-- ==== Sys2Proof/Machine/Reads.lean ====
section
/-! DEFINITION. What a read of the dictionary returns (R3, R377, R391 to R397): the value stored, or what the state of an
element gives. -/

namespace Sys2Proof.Machine

/-- A Bool as a BOOLEAN object. -/
def flag (b : Bool) : Int := if b then 1 else 0

/-- A row of a coefficient bank (Table 04-5). -/
def Coeffs.get (c : Coeffs) (sub : Nat) : Int :=
  match sub with
  | 1 => c.form | 2 => c.b0 | 3 => c.b1 | 4 => c.b2 | 5 => c.b3 | 6 => c.a1 | 7 => c.a2 | 8 => c.a3 | 9 => c.kb
  | 0xA => c.uMin | 0xB => c.uMax | _ => 0

/-- State codes of Table 04-1, Table 08-1, Table 14-2 and R299. -/
def CtxState.code : CtxState → Nat
  | .disabled => 0 | .run => 1 | .held => 2 | .heldUpstream => 3 | .fault => 4
def FeedState.code : FeedState → Nat
  | .off => 0 | .inrush => 1 | .on => 2 | .cooldown => 3 | .latched => 4 | .welded => 5
def CapState.code : CapState → Nat
  | .idle => 0 | .armed => 1 | .triggered => 2 | .flushing => 3

/-- Fault state, first code and first sequence of an element (R44, R50). -/
def State.readFault (s : State) (e : Elem) (sub : Nat) : Int :=
  let r := s.fault e
  match sub with
  | 1 => flag r.inFault
  | 2 => r.firstCode
  | _ => r.firstSeq

/-- The source level of an element, for 0x8005.02 (R313). -/
def Elem.level : Elem → Nat
  | .cell _ => 1 | .block _ => 2 | .region _ => 3 | .chip => 4 | .feed _ => 5 | .string _ => 6
  | .service 0 => 5 | .service 1 => 7 | .service 2 => 8 | .service _ => 9

/-- The elements that are in a fault state (R319). -/
def State.faulted (s : State) : List Elem := (s.faults.filter fun p => p.2.inFault).map fun p => p.1

/-- A word of 32 bits of octets, little-endian. -/
def wordOf (os : List Nat) (i : Nat) : Int := leValue ((os.drop (4 * i)).take 4)

/-! ### The objects of each range -/

/-- Identity, ring and twin (0x1000 to 0x1FFF). -/
def State.read1 (s : State) (a : Addr) : Int :=
  let image := (s.storage.slot s.storage.running).2
  match a.index, a.sub with
  | 0x1000, 3 => Config.hardwareRevision % 16
  | 0x1000, 5 => (image.map fun i => (i.version : Int)).getD 0
  | 0x1000, 6 => (image.map fun i => (i.build : Int)).getD 0
  | 0x1000, 7 => s.storage.running
  | 0x1000, 8 => Config.bootRomVersion
  | 0x1100, 1 => s.ringCode
  | 0x1100, 8 => flag s.run.joined
  | 0x1110, 2 => s.access.challenge
  | 0x1111, 1 => s.authorityOf a.inst
  | 0x1200, 1 => s.twinState.code
  | 0x1200, 0x11 => (s.recentResets.length : Nat)
  | 0x1402, 1 => s.txLength 64 0 0
  | _, _ => s.cfg a.index a.sub a.inst

/-- Clock status (R442): the internal domains run while their source is locked, the recovered ones while their link is up, the
maintenance SPI while its port was used within the last 1 ms. -/
def State.clockStatus (s : State) : Nat :=
  let locked := s.run.started || s.run.recovery
  let bit (b : Bool) (n : Nat) : Nat := if b then 2 ^ n else 0
  bit locked 0 + bit locked 1 + bit locked 2 + bit (decide (s.cfg 0x1100 2 0 = 1)) 3 + bit (decide (s.cfg 0x1100 3 0 = 1)) 4 +
    bit locked 5 + bit (decide (s.cfg 0x1200 3 0 = 2)) 6 + bit locked 7 + 2 ^ 8 + bit locked 9 + bit locked 10 + bit locked 11 +
    bit (s.run.tckAt.any fun a => decide (s.now < a + msTicks)) 12 +
    bit (decide (0 < (s.authRec 0).lastRequest ∧ s.now < (s.authRec 0).lastRequest + msTicks)) 13

/-- What a pool reads (R150, R158, R161). -/
def State.readPool (s : State) (p : Nat) (a : Addr) : Int :=
  match a.sub with
  | 0x17 => (s.activeMembers p).length
  | 0x18 => s.poolMean p
  | 0x19 => s.poolLoad p / 1000
  | _ => s.cfg a.index a.sub a.inst

/-- The FP-related values of 0x2210 (R173, R185, R195). -/
def State.readFrame (s : State) (a : Addr) : Int :=
  match a.sub with
  | 2 => (s.positionAt s.now : Nat) % 65536
  | 6 => ((s.guardUnits / 4294967296 : Nat) : Int)
  | 0xA => (((s.now - s.frame.lastStrobe) / msTicks : Nat) : Int)
  | 0xD => s.forecastCode
  | _ => s.cfg a.index a.sub a.inst

/-- A program's state: running, waiting at a step, or deferred (Table 11-9). -/
def State.programState (s : State) (p : Nat) : Int :=
  match s.slotOf p with
  | some e => if (s.progSlot e).waitEnd.isSome then 2 else 1
  | none => if s.deferred.contains p then 3 else 0

/-- Chip configuration (0x2000 to 0x2FFF). -/
def State.read2 (s : State) (a : Addr) : Int :=
  if 0x2100 ≤ a.index ∧ a.index < 0x2104 then s.readPool (a.index - 0x2100) a
  else if 0x2200 ≤ a.index ∧ a.index < 0x2203 ∧ a.sub = 2 then s.mainsAngle (a.index - 0x2200)
  else
    match a.index, a.sub with
    | 0x2000, 4 => s.clockStatus
    | 0x2210, _ => s.readFrame a
    | 0x2220, 1 => s.freeTime
    | 0x2231, n => rndDiv (bget ({} : MapBin) s.loadMap (n - 1)).mean 65536
    | 0x2411, 5 => ((s.sinkOf a.inst).map fun h => (h : Int)).getD 0xFF
    | 0x2500, 4 => let x := s.seq a.inst; if x.held then 2 else flag x.commanded
    | 0x2500, 5 => flag (s.pgFlag a.inst)
    | 0x2620, 1 => s.programState a.inst
    | 0x2700, 4 => s.recentRestarts.length
    | _, _ => s.cfg a.index a.sub a.inst

/-- Regions, blocks and cells (0x3000 to 0x5FFF). -/
def State.read345 (s : State) (a : Addr) : Int :=
  match a.index, a.sub with
  | 0x3001, n => s.readFault (.region a.inst) n
  | 0x3002, _ => (bget 0 s.regionSeq a.inst : Nat)
  | 0x3020, _ => (((List.range 4).filter fun i => (s.progSlot (4 * a.inst + i)).program.isSome).length : Nat)
  | 0x4001, n => s.readFault (.block a.inst) n
  | 0x4010, 1 => s.budget a.inst
  | 0x5001, n => s.readFault (.cell a.inst) n
  | 0x5002, 1 => (s.cell a.inst).state.code
  | 0x5002, 2 => s.shaped a.inst (s.cell a.inst)
  | 0x5004, 1 => ((s.runSteps a.inst / secTicks : Nat) : Int)
  | 0x5014, 5 => flag (s.cell a.inst).noRipple
  | _, _ => s.cfg a.index a.sub a.inst

/-- The status of a context (Table 04-8). -/
def State.readCtx (s : State) (k sub : Nat) : Int :=
  let x := s.ctx k
  match sub with
  | 1 => x.state.code
  | 2 => x.u
  | 3 => x.integ
  | 4 => x.err
  | 5 => x.setpoint
  | 8 => flag x.clamp
  | 9 => if x.state = .held then ((s.holdTime k / usTicks : Nat) : Int) else 0
  | _ => s.cfg 0x6120 sub k

/-- The status of a group (Table 05-9). -/
def State.readGroup (s : State) (g : Nat) (a : Addr) : Int :=
  let x := s.group g
  match a.sub with
  | 2 => x.state.code
  | 4 => x.forceMicro / 1000
  | 9 => flag x.powerGood
  | 0xD => flag x.runRequest
  | _ => s.cfg a.index a.sub a.inst

/-- The role rows of a group that are read only (Table 05-9). -/
def State.readRole (s : State) (g : Nat) (a : Addr) : Int :=
  let x := s.group g
  match s.role g, a.sub with
  | 3, 4 => flag x.discharge
  | 3, 7 => flag x.relayOpen
  | 4, 4 => x.bstTarget
  | 4, 5 => x.feedMicroAmp / 1000
  | _, _ => s.cfg a.index a.sub a.inst

/-- Manager state of a group: 0 steady, 1 adding, 2 shedding, 3 load-step recovery, 4 classifying. -/
def State.managerState (s : State) (g : Nat) : Int :=
  let x := s.group g
  if x.classify.isSome then 4
  else if x.recovering then 3
  else if s.shedding g then 2
  else if (s.groupCells g).any fun c =>
    match (s.cell c).ramp with
    | .add _ | .loadStepAdd _ => true
    | _ => false
  then 1
  else 0

/-- The phase objects of a group (Table 06-3). -/
def State.readPhase (s : State) (g : Nat) (a : Addr) : Int :=
  let x := s.group g
  match a.sub with
  | 1 => (s.activeUnits g).length
  | 2 => (s.availableUnits g).length
  | 3 => rnd23 x.load
  | 4 => s.managerState g
  | 8 => if x.rhoCount < 64 then 0 else x.rho / 65536
  | 9 => (s.availableUnits g).foldl (fun a u => a + s.shareLimit g (s.cell (leadCell u)).throttle) 0
  | _ => s.cfg a.index a.sub a.inst

/-- The status of a feed channel (Table 08-5). -/
def State.readFeed (s : State) (f sub : Nat) : Int :=
  let x := s.feed f
  match sub with
  | 1 => x.state.code
  | 2 => flag x.powerGood
  | 3 => limitInt (rndDiv x.tj 100000) (-32768) 32767
  | 4 => s.idMilli f
  | 5 => s.vdsMilli f
  | 6 => max 0 (s.vgs f)
  | 7 => s.dissipation f
  | 8 => x.retries
  | 0xB => max 0 (s.derived f)
  | 0xC => flag (s.inFault (.feed f))
  | _ => s.cfg 0x6820 sub f

/-- Groups, contexts and feeds (0x6000 to 0x6FFF). -/
def State.read6 (s : State) (a : Addr) : Int :=
  let g := 4 * a.inst + a.index % 4
  if 0x6000 ≤ a.index ∧ a.index < 0x6004 ∧ a.sub = 4 then
    flag ((s.groupCells g).any fun c =>
      match (s.cell c).state with
      | .idle | .fault => false
      | _ => true)
  else if 0x6200 ≤ a.index ∧ a.index < 0x6204 then s.readGroup g a
  else if 0x6210 ≤ a.index ∧ a.index < 0x6214 then s.readRole g a
  else if 0x6310 ≤ a.index ∧ a.index < 0x6314 then s.readPhase g a
  else
    match a.index with
    | 0x6110 => (s.ctx a.inst).staging.get a.sub
    | 0x6111 => (s.ctx a.inst).active.get a.sub
    | 0x6120 => s.readCtx a.inst a.sub
    | 0x6820 => s.readFeed a.inst a.sub
    | 0x6840 => if a.sub = 9 then s.selectorCode else s.cfg a.index a.sub a.inst
    | _ => s.cfg a.index a.sub a.inst

/-- The state of a string (Table 09-7). -/
def State.stringState (s : State) (n : Nat) : Int :=
  if s.cfg 0x7000 1 n ≠ 1 then 0
  else if (s.str n).lowDisconnected then 2
  else if s.stringConnected n then 1
  else 3

/-- The status of a string. -/
def State.readString (s : State) (n sub : Nat) : Int :=
  let x := s.str n
  match sub with
  | 1 => s.stringState n
  | 2 => max 0 x.volt
  | 3 => x.amp
  | 4 => x.temp
  | 5 => rndDiv (s.socCount n) 1000
  | 6 => rndDiv x.socV 1000
  | 7 => x.qRem / mAhUnits
  | 8 => s.usable n
  | 0xA => flag x.fast
  | 0xB => rndDiv (x.offset * s.cfg 0x7000 5 n) 536870912
  | 0xC => x.countState
  | 0xD => flag x.permitted
  | 0xE => max 0 x.allow
  | 0xF => (x.restSince.map fun a => (((s.now - a) / secTicks : Nat) : Int)).getD 0
  | 0x10 => flag (s.inFault (.string n))
  | _ => s.cfg 0x7020 sub n

/-- SoC, time and charge of an anchor (R232). -/
def State.readAnchor (s : State) (a : Option Anchor) (sub : Nat) : Int :=
  match a with
  | some a =>
    match sub with
    | 0 => rndDiv a.soc 1000
    | 1 => s.stamp a.time
    | _ => a.charge / mCUnits
  | none => 0

/-- The learning state of a string. -/
def State.readLearn (s : State) (n sub : Nat) : Int :=
  let x := s.str n
  match sub with
  | 1 => s.capacity n
  | 6 => s.readAnchor x.low 0
  | 7 => s.readAnchor x.low 1
  | 8 => s.readAnchor x.low 2
  | 9 => s.readAnchor x.high 0
  | 0xA => s.readAnchor x.high 1
  | 0xB => s.readAnchor x.high 2
  | 0xC => x.qAbs / mCUnits
  | _ => s.cfg 0x7030 sub n

/-- A telemetry object; the read-and-clear sub-indices clear when they are read (R292, R293). -/
def State.readTele (s : State) (a : Addr) : Int :=
  let w := s.window (a.index / 0x100 - 0x7A) a.inst (4 * (a.index % 0x100 / 0x10) + a.index % 0x10)
  match a.sub with
  | 1 => w.mean
  | 2 => w.heldMax
  | 4 => w.heldBefore s.now true
  | 5 => w.heldBefore s.now false
  | _ => w.heldMin

/-- Batteries, voltage inputs and telemetry (0x7000 to 0x7FFF). -/
def State.read7 (s : State) (a : Addr) : Int :=
  if isTelemetry a.index then s.readTele a
  else
    match a.index, a.sub with
    | 0x7020, n => s.readString a.inst n
    | 0x7030, n => s.readLearn a.inst n
    | 0x7104, 1 => s.tableClass
    | 0x7121, 1 => (s.str a.inst).hold
    | 0x7800, 2 => s.inputMilliVolt a.inst
    | _, _ => s.cfg a.index a.sub a.inst

/-- Journal, faults and mirror (0x8000 to 0x8FFF). -/
def State.read8 (s : State) (a : Addr) : Int :=
  if 0x8040 ≤ a.index ∧ a.index < 0x8044 ∧ a.sub = 6 then (s.capture (a.index - 0x8040)).state.code
  else
    match a.index, a.sub with
    | 0x8001, n => s.readFault .chip n
    | 0x8002, _ => s.chipSeq
    | 0x8003, n => s.readFault (.service a.inst) n
    | 0x8005, 1 => s.faulted.length
    | 0x8005, 2 =>
      (((List.range 10).filter fun n => s.faulted.any fun e => decide (e.level = n)).foldl (fun w n => w + 2 ^ n) 0 : Nat)
    | 0x8010, 1 => s.journal.write
    | 0x8010, 2 => s.journal.oldest
    | 0x8010, 3 => s.journal.wraps
    | 0x8010, 4 => s.journal.queue.length
    | 0x8010, 6 => s.journal.store
    | 0x8010, 7 => s.journal.retired.length
    | 0x8100, n => wordOf (s.slotRead a.inst) (n - 1)
    | 0x8120, n => wordOf (bget [] s.twin.mirror a.inst) (n - 1)
    | 0x8200, n => wordOf ((s.storage.newestGasp.map fun g => g.2.octets).getD (List.replicate 64 0xFF)) (n - 1)
    | _, _ => s.cfg a.index a.sub a.inst

/-- The busy flash banks (R401, R403): the record area during a store, the idle slot during an install. -/
def State.busyBanks (s : State) : Nat :=
  let x := s.storage
  let head := (x.used.getLast?.map fun u => u.number).getD 0
  (if x.phase = 1 ∨ x.phase = 2 then 2 ^ (6 + head / 32) else 0) +
    (if x.install then 2 ^ (3 * x.idle + s.nat 0x9010 3 0 / 0x80000) else 0)

/-- A firmware slot (Table 16-8). -/
def State.readSlot (s : State) (n sub : Nat) : Int :=
  let (st, image) := s.storage.slot n
  match sub with
  | 1 => st
  | 2 => (image.map fun i => (i.version : Int)).getD 0
  | 3 => (image.map fun i => (i.build : Int)).getD 0
  | 4 => (image.map fun i => (i.level : Int)).getD 0
  | _ => (image.map fun i => (i.length : Int)).getD 0

/-- Storage, firmware and commands (0x9000 to 0xFFFF). -/
def State.read9F (s : State) (a : Addr) : Int :=
  match a.index, a.sub with
  | 0x9000, n => s.readSlot a.inst n
  | 0x9011, 2 => (s.storage.trialAt.map fun b => ((900 - min 900 ((s.now - b) / secTicks) : Nat) : Int)).getD 0
  | 0x9020, 1 => s.busyBanks
  | 0x9020, 2 => ((s.storage.used.length * 16384 : Nat) : Int)
  | 0xF060, n => if s.cfg 0x8007 1 0 = 1 then s.cfg 0xF060 n a.inst else 0
  | 0xF081, 2 => ((s.access.fanOut.map fun f => f.waiting.length).getD 0 : Nat)
  | _, _ => s.cfg a.index a.sub a.inst

/-- The value of an object of 8 octets or fewer. -/
def State.readVal (s : State) (a : Addr) : Int :=
  if a.sub = 0 then highestSub (s.addrRole a) a.index
  else
    let a := s.homeAddr a
    match a.index / 0x1000 with
    | 1 => s.read1 a
    | 2 => s.read2 a
    | 3 | 4 | 5 => s.read345 a
    | 6 => s.read6 a
    | 7 => s.read7 a
    | 8 => s.read8 a
    | _ => s.read9F a

/-- The octets of an OCTET_STRING (R299, R303, R396, R400). -/
def State.readOctets (s : State) (a : Addr) : List Nat :=
  match a.index with
  | 0x1000 => (List.range 16).map fun i => Config.chipIdentity.getD i 0 % 256
  | 0x8050 => (List.range 262144).map fun i => (s.capture a.inst).octet a.inst i
  | 0x8100 => s.slotRead a.inst
  | _ => []

/-- The octets that a read of an object returns (R375). -/
def State.octetsOf (s : State) (r : ObjRow) (a : Addr) : List Nat :=
  match r.type with
  | .octets => s.readOctets a
  | t => leOctets t.size (s.readVal a)

/-- What a read leaves: a read-and-clear sub-index clears its held values (R292). -/
def State.afterRead (s : State) (a : Addr) : State :=
  if isTelemetry a.index ∧ (a.sub = 4 ∨ a.sub = 5) then
    s.clearHeld (a.index / 0x100 - 0x7A) a.inst (4 * (a.index % 0x100 / 0x10) + a.index % 0x10)
  else s

/-- The length of an object's value: that of its type, or the octets of an OCTET_STRING. -/
def ObjRow.length (r : ObjRow) (a : Addr) : Nat :=
  match r.type with
  | .octets =>
    match a.index, a.sub with
    | 0x1000, _ => 16
    | 0x1110, 3 => 72
    | 0x1110, _ => 8
    | 0x8050, _ => 262144
    | 0x8100, _ => 64
    | _, _ => 0
  | t => t.size

/-- A read of an object: its result and its octets (R377, R391, R392). A read in a request carries the object's length or
0 (assumption 51). -/
def State.readObj (s : State) (a : Addr) : Nat × List Nat :=
  match s.locate a with
  | .ok r => if r.access = .wo then (0x21, []) else (0, s.octetsOf r a)
  | .error e => (e, [])

end Sys2Proof.Machine
end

PROBLEM DESCRIPTION: The answer must be a single number: how many lines of the data include the string "objects".

SOLVED EXERCISE: 2